Defaite ouvriere et exclusion PDF

Cependant, c’est sur la question des statuts du defaite ouvriere et exclusion PDF que se fait la division. Martov à ceux qui adhèrent au programme du Congrès. Derrière ces formulations est en jeu la conception d’un parti constitué de révolutionnaires professionnels pour Lénine, ou au contraire d’un parti de masse, largement ouvert à l’intelligentsia pour Martov.


Ce livre présente un questionnement sur les classes sociales à partir de la critique de la notion d’exclusion. Nous sommes dans une crise de société. Dire qu’il y a crise signifie que quelque chose doit se décider, mais est-ce que la relève, les forces aptes à prendre la décision sont là ? La défaite de la communauté ouvrière, de cette classe à laquelle le vingtième siècle a attribué un rôle central dans la recherche d’une nouvelle rationalité, signifie-t-elle que toute transformation est impossible ?

Ils préconisent l’alliance avec la bourgeoisie progressiste qui s’apprête à partager le pouvoir avec le tsar. Les bolchéviks préconisent la reprise du travail clandestin dans les centres industriels commencé avant 1905. Ils appellent au boycott de la Douma, en se fixant le but de faire tomber cette  caricature  de représentation populaire. Les bolcheviks se refusaient résolument à reconnaître que la bourgeoisie russe fût capable de mener à bien sa propre révolution et poussaient au contraire à une alliance entre les paysans et les ouvriers pour mener à bien la révolution socialiste. Or, la bourgeoisie tenait elle-même à faire alliance avec la monarchie : en effet, la bourgeoisie russe restait hostile à l’expropriation de la grande propriété foncière, et c’est précisément pour cette raison qu’elle était pour un compromis avec la monarchie, sur la base d’une constitution du type prussien. Déjà à l’époque, Lénine mettait en avant la question agraire comme le problème central de la révolution démocratique en Russie. Le nœud de la révolution russe, répétait-il, c’est la question agraire.

Georgui Plekhanov d’une alliance du prolétariat avec la bourgeoisie libérale, Lénine opposait l’idée d’une alliance du prolétariat avec la paysannerie. Russie du bric-à-brac féodal, de créer une couche de petits cultivateurs libres et d’ouvrir la voie au développement du capitalisme, non pas à la manière prussienne, mais américaine. La victoire de la révolution, écrivait-il, ne peut être accomplie que  par la dictature, parce que la réalisation des réformes qui sont immédiatement et absolument nécessaires au prolétariat et à la paysannerie provoquera une résistance désespérée chez les propriétaires fonciers, les grands bourgeois et le tsarisme. Sans dictature, il est impossible de briser cette résistance, de repousser les tentatives contre-révolutionnaires.

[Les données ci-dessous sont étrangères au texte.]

theorem card_los (p : Port) (present fault : Bool) (t : State) :
    (taken 9 (.pmonCard p present fault) t).pmon.ports[p].los = t.pmon.ports[p].los ∧
    SameDec t.tcd.decs[p] (taken 9 (.pmonCard p present fault) t).tcd.decs[p] := by
  have h := taken_card 9 p present fault t
  refine ⟨?_, ?_⟩
  · rw [h.pmon, putPmon_pmon, pmonCard_los]
  · have := h.decs p
    rwa [putPmon_tcd] at this

theorem bit_los (p : Port) (bit valid : Bool) (t : State) :
    (taken 9 (.tcdBit p bit valid) t).pmon.ports[p].los = t.pmon.ports[p].los ∧
    (taken 9 (.tcdBit p bit valid) t).tcd.decs[p].los = t.tcd.decs[p].los ∧
    (t.tcd.decs[p].los = true → Dark t.tcd.decs[p] → Dark (taken 9 (.tcdBit p bit valid) t).tcd.decs[p]) := by
  have h := bit_oneDec 9 p bit valid t
  obtain ⟨_, hlos, _, _⟩ := h.same.fields
  refine ⟨by rw [h.pmon], by rw [hlos, decoderSample_los_kept], fun hlos hdark => ?_⟩
  exact h.same.dark ((decoderSample_dark hdark bit valid).2.2 hlos)

theorem power_los (s : State) (p : Port) (code : BitVec 12) (valid : Bool) {t : State} (h : LosDue s p t) :
    LosTaken s p (taken 9 (.pmonPower p code valid) t) := by
  have hdec := taken_power 8 p code valid t
  have hpmon : (taken 9 (.pmonPower p code valid) t).pmon.ports[p].los = (sampledRec t p code valid).1.los := by
    rw [hdec.pmon, putSample_pmon, pmonPower_port, formedRec_los]
  obtain ⟨_, hlos, _, _⟩ := hdec.same.fields
  by_cases hsame : t.pmon.ports[p].los = (sampledRec t p code valid).1.los
  · have htold : toldDec t p code valid = t.tcd.decs[p] := if_pos hsame
    have hkept := hpmon.trans (hsame.symm.trans h.pmon)
    refine ⟨fun _ => ?_, fun k => absurd hkept k, fun hwas hnow => ?_⟩
    · rw [hlos, htold, h.tcd]
    · rw [hkept, hwas] at hnow
      exact absurd hnow (by decide)
  · have htold : toldDec t p code valid = decoderLos t.tcd.decs[p] (sampledRec t p code valid).1.los := if_neg hsame
    have hmoved : (taken 9 (.pmonPower p code valid) t).pmon.ports[p].los ≠ s.pmon.ports[p].los := by
      rw [hpmon, ← h.pmon]
      exact Ne.symm hsame
    refine ⟨fun k => absurd k hmoved, fun _ => ?_, fun _ hnow => ?_⟩
    · rw [hlos, htold, decoderLos_los, hpmon]
    · have hdark : Dark (toldDec t p code valid) := by
        rw [htold, ← hpmon, hnow]
        exact decoderLos_dark _
      exact hdec.same.dark hdark

/-- R32: a sample and its port's mark of LOS at TCD, in whichever order its messages are taken. -/
theorem takeSample_los (s : State) (x : Sample) (hpop : s.populated x.port = true) :
    LosTaken s x.port (takeSample s x) := by
  refine sample_by_power (P := LosDue s x.port) (R := LosTaken s x.port) hpop (fun t h => ⟨h.pmon, h.tcd⟩)
    (fun _ t => ?_) (fun t => ?_) (fun t h => power_los s x.port x.code x.valid h) ⟨rfl, rfl⟩
  · obtain ⟨hpmon, hdec⟩ := card_los x.port x.present x.fault t
    obtain ⟨_, hlos, _, _⟩ := hdec.fields
    exact ⟨fun h => h.of_same hpmon hlos, fun h => h.of_same hpmon hlos fun _ => hdec.dark⟩
  · obtain ⟨hpmon, hlos, hdark⟩ := bit_los x.port x.tagBit x.valid t
    exact ⟨fun h => h.of_same hpmon hlos, fun h => h.of_same hpmon hlos hdark⟩

/-! ### A decoder lost (R31) -/

/-- The other ports' decoders, the frame position and the latched frames are those of `s`. -/
structure OthersKept (s : State) (p : Port) (t : State) : Prop where
  others  : ∀ q, q ≠ p → SameDec s.tcd.decs[q] t.tcd.decs[q]
  pos     : t.tcd.pos = s.tcd.pos
  latched : t.tcd.latched = s.tcd.latched

section
variable {s t u : State} {p : Port} {d : Decoder}

theorem OthersKept.oneDec (h : OthersKept s p t) (k : OneDec p d t u) : OthersKept s p u :=
  ⟨fun q hq => (h.others q hq).trans (k.others q hq), k.pos.trans h.pos, k.latched.trans h.latched⟩

theorem OthersKept.calm (h : OthersKept s p t) (k : Calm t u) : OthersKept s p u := h.oneDec (.of_calm k)

end

/-- Before the bit of the sample: the decoder as it was, or emptied by LOS. -/
def BitDue (s : State) (p : Port) (t : State) : Prop :=
  OthersKept s p t ∧ (SameDec s.tcd.decs[p] t.tcd.decs[p] ∨ Dark t.tcd.decs[p])

/-- After it: hunting, not aligned. -/
def Lost (s : State) (p : Port) (t : State) : Prop :=
  OthersKept s p t ∧ t.tcd.decs[p].st = .hunt ∧ t.tcd.decs[p].nextEnd = none

theorem card_lost (s : State) (p : Port) (present fault : Bool) (t : State) :
    (BitDue s p t → BitDue s p (taken 9 (.pmonCard p present fault) t)) ∧
    (Lost s p t → Lost s p (taken 9 (.pmonCard p present fault) t)) := by
  have hcalm := taken_card 9 p present fault t
  have hdec := (card_los p present fault t).2
  obtain ⟨hst, _, hend, _⟩ := hdec.fields
  have hothers (h : OthersKept s p t) : OthersKept s p (taken 9 (.pmonCard p present fault) t) := by
    refine OthersKept.calm (t := (putPmon t (pmonCard t p present fault)).1) ⟨fun q hq => ?_, ?_, ?_⟩ hcalm
    · rw [putPmon_tcd]
      exact h.others q hq
    · rw [putPmon_tcd]
      exact h.pos
    · rw [putPmon_tcd]
      exact h.latched
  exact ⟨fun ⟨ho, hd⟩ => ⟨hothers ho, hd.imp (fun k => k.trans hdec) hdec.dark⟩,
    fun ⟨ho, h1, h2⟩ => ⟨hothers ho, hst.trans h1, hend.trans h2⟩⟩

theorem toldDec_cases (t : State) (p : Port) (code : BitVec 12) (valid : Bool) :
    toldDec t p code valid = t.tcd.decs[p] ∨ ∃ b, toldDec t p code valid = decoderLos t.tcd.decs[p] b := by
  unfold toldDec
  split
  · exact .inl rfl
  · exact .inr ⟨_, rfl⟩

theorem power_lost (s : State) (p : Port) (code : BitVec 12) (valid : Bool) (hclear : s.tcd.decs[p].los = false) (t : State) :
    (BitDue s p t → BitDue s p (taken 9 (.pmonPower p code valid) t)) ∧
    (Lost s p t → Lost s p (taken 9 (.pmonPower p code valid) t)) := by
  have hdec := taken_power 8 p code valid t
  have hothers (h : OthersKept s p t) : OthersKept s p (taken 9 (.pmonPower p code valid) t) :=
    OthersKept.oneDec (t := (putSample t p (pmonPower t p code valid)).1)
      ⟨fun q hq => by rw [putSample_tcd]; exact h.others q hq, by rw [putSample_tcd]; exact h.pos,
        by rw [putSample_tcd]; exact h.latched⟩ hdec
  obtain ⟨hst, _, hend, _⟩ := hdec.same.fields
  rcases toldDec_cases t p code valid with htold | ⟨b, htold⟩
  · rw [htold] at hst hend
    have hsame := htold ▸ hdec.same
    exact ⟨fun ⟨ho, hd⟩ => ⟨hothers ho, hd.imp (fun k => k.trans hsame) hsame.dark⟩,
      fun ⟨ho, h1, h2⟩ => ⟨hothers ho, hst.trans h1, hend.trans h2⟩⟩
  · have hsame := htold ▸ hdec.same
    rw [htold] at hst hend
    cases b with
    | true =>
      have hdark := hsame.dark (decoderLos_dark _)
      exact ⟨fun ⟨ho, _⟩ => ⟨hothers ho, .inr hdark⟩, fun ⟨ho, _⟩ => ⟨hothers ho, hdark.st, hdark.nextEnd⟩⟩
    | false =>
      refine ⟨fun ⟨ho, hd⟩ => ⟨hothers ho, ?_⟩, fun ⟨ho, h1, h2⟩ => ⟨hothers ho, hst.trans h1, hend.trans h2⟩⟩
      rcases hd with hd | hd
      · obtain ⟨_, hlos, _, _⟩ := hd.fields
        rw [decoderLos_clear (hlos.trans hclear)] at hsame
        exact .inl (hd.trans hsame)
      · exact .inr (hsame.dark ⟨hd.st, hd.bits, hd.count, hd.nextEnd⟩)

theorem bit_lost (s : State) (p : Port) (bit valid : Bool) (hst : s.tcd.decs[p].st ≠ .hunt)
    (hlost : (decoderSample s.tcd.decs[p] bit valid).st = .hunt) {t : State} (h : BitDue s p t) :
    Lost s p (taken 9 (.tcdBit p bit valid) t) := by
  obtain ⟨hothers, hdec⟩ := h
  have hone := bit_oneDec 9 p bit valid t
  obtain ⟨hst', _, hend', _⟩ := hone.same.fields
  refine ⟨hothers.oneDec hone, ?_⟩
  rw [hst', hend']
  rcases hdec with hsame | hdark
  · obtain ⟨hst'', _, hend'', _⟩ := (hsame.sample bit valid).fields
    rw [hst'', hend'']
    exact ⟨hlost, decoderSample_lost hst hlost⟩
  · obtain ⟨h1, h2, _⟩ := decoderSample_dark hdark bit valid
    exact ⟨h1, h2⟩

theorem takeSample_lost (s : State) (x : Sample) (hpop : s.populated x.port = true)
    (hst : s.tcd.decs[x.port].st ≠ .hunt) (hlost : (decoderSample s.tcd.decs[x.port] x.tagBit x.valid).st = .hunt)
    (hclear : s.tcd.decs[x.port].los = false) : Lost s x.port (takeSample s x) :=
  sample_by_bit (P := BitDue s x.port) (R := Lost s x.port) hpop
    (fun _ ⟨ho, hd⟩ => ⟨⟨ho.others, ho.pos, ho.latched⟩, hd⟩)
    (fun _ t => card_lost s x.port x.present x.fault t) (fun t => power_lost s x.port x.code x.valid hclear t)
    (fun _ h => bit_lost s x.port x.tagBit x.valid hst hlost h) ⟨⟨fun _ _ => .refl _, rfl, rfl⟩, .inl (.refl _)⟩

/-! ### The statement -/

theorem exec_sample {s : State} (x : Sample) (h : s.start.ready = true) : exec (.sample x) s = .next (takeSample s x) := by
  exact whenever_true h _ _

En dépit des espoirs des mencheviks, la bourgeoisie considérait de plus en plus que son rôle était de lutter contre la révolution. C’est dans les  soviets , c’est-à-dire les assemblées de délégués démocratiquement élus et révocables à tout instant comprenant les travailleurs, les soldats et les paysans pauvres que les bolcheviks devinrent majoritaires. Près de la moitié des bolcheviques devenus principaux leaders après la Révolution d’Octobre ont, à un titre ou à un autre, lutté dans le passé contre la politique de Lénine. L’opposition de la tendance  Communistes de gauche  rebondit en 1918 avec le débat entourant la signature du traité de Brest-Litovsk. Lorsque Lénine propose d’accepter les termes de l’accord avec l’Allemagne, il est soutenu par une faible partie du Comité Central.

Plus généralement, les Communistes de gauche qualifiaient la politique léniniste de médiation avec le capital national et international, et estimaient qu’elle serait mortelle pour la révolution. Le 4 mars, le comité du parti de Petrograd fait paraître le premier numéro de Kommunist, qui devient l’organe des Communistes de gauche. Leur opposition ne se limite pas à la question du Brest-Litovsk et est telle qu’ils envisagent de se séparer du parti bolchevique et de se battre sur leurs propres bases politiques dans une nouvelle organisation. Centralisme démocratique  dont l’origine remonte à 1919. Ils purent ainsi se survivre une dizaine d’années, une partie d’entre eux se ralliant au léninisme, alors que d’autres allaient évoluer vers des positions voisines de celles du Groupe Ouvrier de Gavril Miasnikov.